↓↓↓

-- ==== Sys2Proof/Certificates/Slice0/Obligations.lean ====
section
/-! DEFINITION. The statements about the model, each from the numbered rules of spec/. -/

open Sys2Proof Sys2Proof.Machine

/-! ### Encoding (30_encoding.md) -/

/-- R81, R82, R85: the header bytes of every well-formed command decode to that command, whatever
bytes follow them. No bit of LEN, RSV or OPC is dropped. -/
def Obligations.DecodeOfEncodeIsTheCommand : Prop :=
  ∀ (i : Instr) (rest : List Byte), i.wellFormed → decode (encode i ++ rest) = .ok (i, rest)

/-- R82, R83, R84: a command word that decodes is the encoding of the command it decodes to. -/
def Obligations.EncodeOfDecodeIsTheWord : Prop :=
  ∀ (cw : BitVec 32) (i : Instr), decodeWord cw = .ok i → i.wellFormed ∧ encodeWord i = cw

/-- R90, R84: exactly the headers with OPC outside 0x01..0x03 are reserved for their OPC, exactly
those with a command's OPC and RSV != 0 for their RSV, and every other header is a command. -/
def Obligations.ReservedHeadersAreExactlyThese : Prop :=
  ∀ cw : BitVec 32,
    (decodeWord cw = .error .opcode ↔ opcOf cw ∉ [0x01#8, 0x02#8, 0x03#8]) ∧
    (decodeWord cw = .error .rsv ↔ opcOf cw ∈ [0x01#8, 0x02#8, 0x03#8] ∧ rsvOf cw ≠ 0x00#8) ∧
    (decodeWord cw = .ok (.keyx (lenOf cw)) ↔ opcOf cw = 0x01#8 ∧ rsvOf cw = 0x00#8) ∧
    (decodeWord cw = .ok (.enc (lenOf cw)) ↔ opcOf cw = 0x02#8 ∧ rsvOf cw = 0x00#8) ∧
    (decodeWord cw = .ok (.dec (lenOf cw)) ↔ opcOf cw = 0x03#8 ∧ rsvOf cw = 0x00#8)

/-- R86, R91: what the assembler writes for a mnemonic with bytes is one whole frame, LEN being the
number of bytes; R85: more than 65535 bytes have no frame. -/
def Obligations.AssembledLineIsOneFrame : Prop :=
  ∀ bytes rest : List Byte,
    (bytes.length < 65536 →
      (∃ f, assembleLine (.keyx bytes) = some f ∧ f.length = 4 + bytes.length ∧
        decodeFrame (f ++ rest) = .ok (⟨.keyx bytes.length, bytes⟩, rest)) ∧
      (∃ f, assembleLine (.enc bytes) = some f ∧ f.length = 4 + bytes.length ∧
        decodeFrame (f ++ rest) = .ok (⟨.enc bytes.length, bytes⟩, rest)) ∧
      (∃ f, assembleLine (.dec bytes) = some f ∧ f.length = 4 + bytes.length ∧
        decodeFrame (f ++ rest) = .ok (⟨.dec bytes.length, bytes⟩, rest))) ∧
    (65536 ≤ bytes.length → assembleLine (.keyx bytes) = none ∧ assembleLine (.enc bytes) = none ∧
      assembleLine (.dec bytes) = none)

/-- R93: each row of the spec's table of worked encodings, its command word, its bytes on the stream and
what the decoder reads from them. -/
def Obligations.WorkedEncodingsDecode : Prop :=
  ∀ row ∈ ([
      (0x00100001#32, [0x01#8, 0x00#8, 0x10#8, 0x00#8], .ok (.keyx 16, [])),
      (0x00040001#32, [0x01#8, 0x00#8, 0x04#8, 0x00#8], .ok (.keyx 4, [])),
      (0x00080001#32, [0x01#8, 0x00#8, 0x08#8, 0x00#8], .ok (.keyx 8, [])),
      (0x00000001#32, [0x01#8, 0x00#8, 0x00#8, 0x00#8], .ok (.keyx 0, [])),
      (0x00080002#32, [0x02#8, 0x00#8, 0x08#8, 0x00#8], .ok (.enc 8, [])),
      (0x00080003#32, [0x03#8, 0x00#8, 0x08#8, 0x00#8], .ok (.dec 8, [])),
      (0x00020002#32, [0x02#8, 0x00#8, 0x02#8, 0x00#8], .ok (.enc 2, [])),
      (0x00040002#32, [0x02#8, 0x00#8, 0x04#8, 0x00#8], .ok (.enc 4, [])),
      (0x00100003#32, [0x03#8, 0x00#8, 0x10#8, 0x00#8], .ok (.dec 16, [])),
      (0x00000004#32, [0x04#8, 0x00#8, 0x00#8, 0x00#8], .error (.reserved .opcode)),
      (0x00080102#32, [0x02#8, 0x01#8, 0x08#8, 0x00#8], .error (.reserved .rsv))] :
    List (BitVec 32 × List Byte × Except DecodeError (Instr × List Byte))),
    bytesOfWord row.1 = row.2.1 ∧ decode row.2.1 = row.2.2

/-! ### Parameters (00_scope.md) -/

/-- R8: the named configurations with their derived columns u, t, c, N_mix and block bytes; and the other
triples in the ranges of R5, w = 64 among them, are configurations too. -/
def Obligations.NamedConfigurationsAreThoseOfTheTable : Prop :=
  (∀ row ∈ ([
      (.rc5_8_12_4, ⟨8, 12, 4⟩, 1, 26, 4, 78, 2),
      (.rc5_16_16_8, ⟨16, 16, 8⟩, 2, 34, 4, 102, 4),
      (.rc5_32_12_16, ⟨32, 12, 16⟩, 4, 26, 4, 78, 8),
      (.rc5_32_20_16, ⟨32, 20, 16⟩, 4, 42, 4, 126, 8)] :
    List (Config × Config × Nat × Nat × Nat × Nat × Nat)),
    row.1 = row.2.1 ∧ row.1.legal = true ∧
      (row.1.u, row.1.t, row.1.c, row.1.nMix, row.1.blockBytes) = row.2.2) ∧
  ∀ w r b : Nat, w = 8 ∨ w = 16 ∨ w = 32 ∨ w = 64 → r ≤ 255 → b ≤ 255 →
    (⟨w, r, b⟩ : Config).legal = true

/-! ### The step around exec (44_command_interface.md, 60_exceptions.md, 70_reset_and_hazards.md) -/

/-- R201 to R203: the step that takes the fourth header byte is exec of the command the header
decodes to, on the state with that byte in CW and HDRCNT back at 0; a step in PAY is exec of the
command in CW; a step in any later phase is exec of whichever command. Around exec, the step uses up
one listed move of the host (log 6: the model's choice). -/
def Obligations.StepRunsTheDecodedCommand : Prop :=
  (∀ (s : State) (b0 b1 b2 v : Byte) (rest : List Byte) (i : Instr),
    s.running → s.PHASE = .idle → s.HDRCNT = 3 → s.CW.length = 4 → entry s.CW 0 = some b0 →
    entry s.CW 1 = some b1 → entry s.CW 2 = some b2 → s.offered v rest →
    decode [b0, b1, b2, v] = .ok (i, []) →
    step s = onNext popMove
      (exec i { s.received rest with CW := s.CW.set 3 (some v), HDRCNT := 0 })) ∧
  (∀ (s : State) (cw : BitVec 32) (i : Instr),
    s.running → s.PHASE = .pay → commandWord s = some cw → decodeWord cw = .ok i →
    step s = onNext popMove (exec i s)) ∧
  (∀ (s : State) (i : Instr),
    s.running → s.PHASE ≠ .idle → s.PHASE ≠ .pay → step s = onNext popMove (exec i s))

/-- A command placed by withFetchWord is run by the very next step (R202): for every word whose bits
decode, the step is exec of the command decodeTableWord reads, with the header in CW and as many payload
bytes as LEN says at the head of the command stream (log 11: the model's choice of the placing). -/
def Obligations.PlacedCommandRunsNext : Prop :=
  ∀ (s : State) (nbits w : Nat) (i : Instr),
    s.FAULT = none → s.REFUSED = none → s.cfg.legal = true → decodeTableWord nbits w = some i →
    let v := w % 2 ^ nbits
    decodeWord (BitVec.ofNat 32 v) = .ok i ∧ (bytesFrom v 4 i.len).length = i.len ∧
      step (s.withFetchWord nbits w) = onNext popMove
        (exec i { (s.withFetchWord nbits w).received (bytesFrom v 4 i.len ++ s.host.cmd) with
          CW := (bytesOfWord (BitVec.ofNat 32 v)).map some, HDRCNT := 0 })

/-- R201: in IDLE with HDRCNT < 3 an offered byte v goes to byte HDRCNT of CW and HDRCNT counts it.
The step also uses up one listed move of the host (log 6: the model's choice). -/
def Obligations.HeaderByteGoesToItsLane : Prop :=
  ∀ (s : State) (v : Byte) (rest : List Byte),
    s.running → s.PHASE = .idle → s.HDRCNT < 3 → s.offered v rest →
    step s = .next (popMove
      { s.received rest with CW := s.CW.set s.HDRCNT (some v), HDRCNT := s.HDRCNT + 1 })

/-- R90, R202: the fourth byte of a reserved header sets REFUSED, REF_OPCODE before REF_RSV, changes no
other register than CW and HDRCNT, and the core takes no further step. The refusing step also uses up
one listed move of the host (log 6: the model's choice). -/
def Obligations.ReservedHeaderIsRefused : Prop :=
  ∀ (s : State) (b0 b1 b2 v : Byte) (rest : List Byte),
    s.running → s.PHASE = .idle → s.HDRCNT = 3 → s.CW.length = 4 → entry s.CW 0 = some b0 →
    entry s.CW 1 = some b1 → entry s.CW 2 = some b2 → s.offered v rest →
    (b0 ∉ [0x01#8, 0x02#8, 0x03#8] →
      ∃ t, step s = .next t ∧ step t = .refused .refOpcode ∧ t = popMove
        { s.received rest with
          CW := s.CW.set 3 (some v), HDRCNT := 0, REFUSED := some .refOpcode }) ∧
    (b0 ∈ [0x01#8, 0x02#8, 0x03#8] → b1 ≠ 0x00#8 →
      ∃ t, step s = .next t ∧ step t = .refused .refRsv ∧ t = popMove
        { s.received rest with
          CW := s.CW.set 3 (some v), HDRCNT := 0, REFUSED := some .refRsv })

/-- R45: "A state with either mark set has no further step", whatever the host does, a reset
included. That a state with both marks answers its fault is the model's choice (log 19). -/
def Obligations.MarkedStateHasNoFurtherStep : Prop :=
  ∀ (s : State) (h : HostAgent) (f : Fault) (r : Refusal),
    (s.FAULT = some f → step { s with host := h } = .fault f) ∧
    (s.FAULT = none → s.REFUSED = some r → step { s with host := h } = .refused r)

↑↑↑

» **Assignment**:
Reproduce the lines above, beginning at the line with "The step also" and stopping after the line with "REF_RSV, changes no", exactly as they are.

» **Exercise solution**:
The step also uses up one listed move of the host (log 6: the model's choice). -/
def Obligations.HeaderByteGoesToItsLane : Prop :=
  ∀ (s : State) (v : Byte) (rest : List Byte),
    s.running → s.PHASE = .idle → s.HDRCNT < 3 → s.offered v rest →
    step s = .next (popMove
      { s.received rest with CW := s.CW.set s.HDRCNT (some v), HDRCNT := s.HDRCNT + 1 })

/-- R90, R202: the fourth byte of a reserved header sets REFUSED, REF_OPCODE before REF_RSV, changes no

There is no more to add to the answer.